I kind of agree with Hydralysk in a way. Personally i liked how the shootouts with enemies in the first Bioshock worked more. Less but more significant enemies that for the most part didn't come at you in waves but were strategically and believably placed around each level. I think alot of games should go that rout. Such as Uncharted, don't get me wrong uncharted is an amazing game but fighting off waves of badguys in between the more memorable set piece and story moments gets slightly old. It would be cool if every kill had more meaning. I still love Bioshock infinite (as well as Uncharted) and think most of the critical success is warranted.

dedicatedtogamers1217d ago

In my opinion, Infinite is a great shooter with an above-average story (for a shooter), but it's a bad Bioshock game.

It guts out a lot of the freedom, exploration, and chilling atmosphere that made the series popular in favor of a good ol' rip-roarin' adventure. Bioshock's most basic enemy - the splicer - remained memorable and threatening all throughout the game. Infinite has its share of cool enemies, but you're mostly shooting down waves of generic soldiers.

vickers5001217d ago

I agree with your second paragraph, but it is certainly NOT a bad Bioshock game. I personally don't think it's quite as good as the first, but it's FAR from being a 'bad' Bioshock game.

WUTCHUGUNNADO1217d ago

Too much shooting? What's next... "Are the graphics too good" or "Too much storyline"

Brian1rr1217d ago

I hope so its a shooter after all

FantasyStar1217d ago (Edited 1217d ago )

I spent the first 15 minutes exploring Columbia and listening to those 4 dudes sing and visiting. Throughout the game you can clearly tell a lot of thought was put into the city and the culture. It's a shame I don't really get to get a better idea of Columbia because we're just moving from Point A to Point B and so on. Back in the first Bioshock; you back-tracked a bit and saw bits of non-scripted parts of the game. You basically 'explored'. Bioshock: Infinite by comparison feels on-rails.

Do you guys know more about Dimwit & Duke than simply what Elizabeth pointed out? If you don't: that's the point the article was making.
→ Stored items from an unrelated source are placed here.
/-- Every counter is 0. -/
def Wave.drained (w : Wave) : Bool := w.loads.isEmpty && w.stores.isEmpty && w.copies.isEmpty && w.tiles.isEmpty

/-! ### Window addresses (R167 to R170) -/

/-- A byte that a window address names. -/
inductive Loc where
  | spill (off : Nat)
  | lds (a : Nat)
  deriving DecidableEq, Repr

/-- Windows an instruction accepts: spill, block, die, device (R168). -/
structure Windows where
  spill : Bool := false
  block : Bool := true
  die : Bool := true
  device : Bool := true
  deriving DecidableEq, Repr

/-- Device address of an offset in the allocation of a partner. -/
def Block.allocAddr (b : Block) (partner off : Nat) : Nat :=
  devAddr b.die (b.cores.getD partner 0) (((b.alloc.getD partner []).getD (off / 4096) 0) * 4096 + off % 4096)

/-- The window rules of Table 9.1 for `n` bytes, first check of R168, for an agent of a block on a die. -/
def windowLoc (die : Nat) (b : Block) (k : KernelDesc) (a : Word) (n : Nat) : Option Loc :=
  let v := a.toNat
  let off := v % 0x400000
  match v / 0x40000000 with
  | 0 => if v % 0x40000000 + n ≤ k.spill then some (.spill (v % 0x40000000)) else none
  | 1 =>
    if v / 0x2000000 % 32 = 0 && decide (v / 0x400000 % 8 < b.span) && decide (off + n ≤ k.alloc) then
      some (.lds (b.allocAddr (v / 0x400000 % 8) off))
    else none
  | 2 =>
    if v / 0x10000000 % 4 = 0 && decide (v / 0x400000 % 64 ≤ 47) && decide (off + n ≤ 0x300000) then
      some (.lds (devAddr die (v / 0x400000 % 64) off))
    else none
  | _ =>
    if decide (v / 0x400000 % 64 ≤ 47) && decide (off + n ≤ 0x300000) then
      some (.lds (devAddr (v / 0x10000000 % 4) (v / 0x400000 % 64) off))
    else none

/-- The window of an address is one that is accepted. -/
def Windows.accepts (ws : Windows) (a : Word) : Bool :=
  match a.toNat / 0x40000000 with
  | 0 => ws.spill
  | 1 => ws.block
  | 2 => ws.die
  | _ => ws.device

/-- The three checks of R168, in order. -/
def checkWindow (w : Wave) (x : WCtx) (ws : Windows) (a : Word) (n align : Nat) : Except Cause Loc :=
  match windowLoc w.die x.block x.kern.desc a n with
  | none => .error .windowBounds
  | some loc =>
    if !ws.accepts a then .error .windowKind
    else if a.toNat % align ≠ 0 then .error .misaligned
    else .ok loc

/-- Block offset of the n-th byte of a run that starts at a window address: in the block window the granule map
may scatter the bytes of a run over 4 KiB granules (R410). -/
def windowByte (w : Wave) (x : WCtx) (a : Word) (i : Nat) : Loc :=
  (windowLoc w.die x.block x.kern.desc (a + BitVec.ofNat 32 i) 1).getD (.lds 0)

/-- The domain that a wave's accesses carry (R248). -/
def State.waveDom (s : State) (x : WCtx) : Nat := s.ownDom x.grid.ctx

/-- A byte of a lane's spill stack, as the lane's own accesses reach it: they carry its context's own domain (R170,
R248). -/
def State.spillRead (s : State) (dom : Nat) (w : Wave) (l off : Nat) : Byte := s.coreRead dom (w.spillAddr l off)

def State.spillWrites (s : State) (dom : Nat) (w : Wave) (l off : Nat) : List Byte → State
  | [] => s
  | b :: bs => State.spillWrites (s.coreWrite dom (w.spillAddr l off) b) dom w l (off + 1) bs

/-! ### Translation (R174, R182, R239 to R242, R383) -/

/-- One level of the walk: index bits start at `lo`, `bits` of them; a leaf here maps `page` bytes, 0 where a leaf is
malformed; `next` is the size of the next table, 0 where a table entry is malformed (Table 14.1). -/
structure Level where
  lo : Nat
  bits : Nat
  page : Nat
  next : Nat
  deriving DecidableEq, Repr

def walkLevels : List Level :=
  [⟨48, 9, 0, 0x1000⟩, ⟨39, 9, 0, 0x2000⟩, ⟨29, 10, 0x20000000, 0x800⟩, ⟨21, 8, 0x200000, 0x100⟩, ⟨16, 5, 0x10000, 0⟩]

/-- A context may use a domain: its own, or one attached, with keys (Table 14.3). -/
def State.domOk (s : State) (c dom : Nat) : Bool :=
  (decide (dom = (s.ctx c).desc.ownDomain.toNat) || (s.ctx c).desc.shared.any fun d => d != 0xffff && d.toNat == dom) &&
  (s.domain dom).live

/-- What a valid leaf gives for an address, or the reason that ends the walk (R240, R241, R383). -/
def leafEntry (s : State) (c va : Nat) (lv : Level) (e : Nat) : Except Nat TlbEntry :=
  let pa := e / 65536 % 2 ^ 36 * 65536
  let sharing := e / 64 % 4
  if lv.page = 0 || decide (pa % lv.page ≠ 0) || decide (sharing = 3) ||
      (decide (pa / 2 ^ 51 = 1) && (decide (pa / 2 ^ 50 % 2 = 1) || decide (sharing ≠ 2))) then .error 3
  else if !s.domOk c (e / 2 ^ 52 % 1024) then .error 4
  else
    .ok { ctx := c, va := va / lv.page * lv.page, size := lv.page, pa := pa, dom := e / 2 ^ 52 % 1024,
          r := e / 4 % 2 = 1, w := e / 8 % 2 = 1, sharing := sharing, kind := e / 16 % 4 }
Blank1217d ago (Edited 1217d ago )

Well im not going to tell you how to play the game but it wasnt fully point A to B everything was mostly interactive as for your dimwit and duke it was in the beginning they hand puppet machines you need to replay and push the interact button more oftenly I personally didnt go point to point I looked at every table or machine I checked it out along with the buildings in the area it may look closed but as you walk towards em the doors open so explore more also this is a crappy article im downvoting it

BLKxSEPTEMBER1217d ago

I haven't played infinite yet but I beat bio 1&2. I watched the opening level today and the first thing that came to mind was there was a lot more shooting in this game compared to the previous games. I don't see this necessarily as a problem as long as its still a thining man's shooter. The game looks great and I can't wait to pick it up.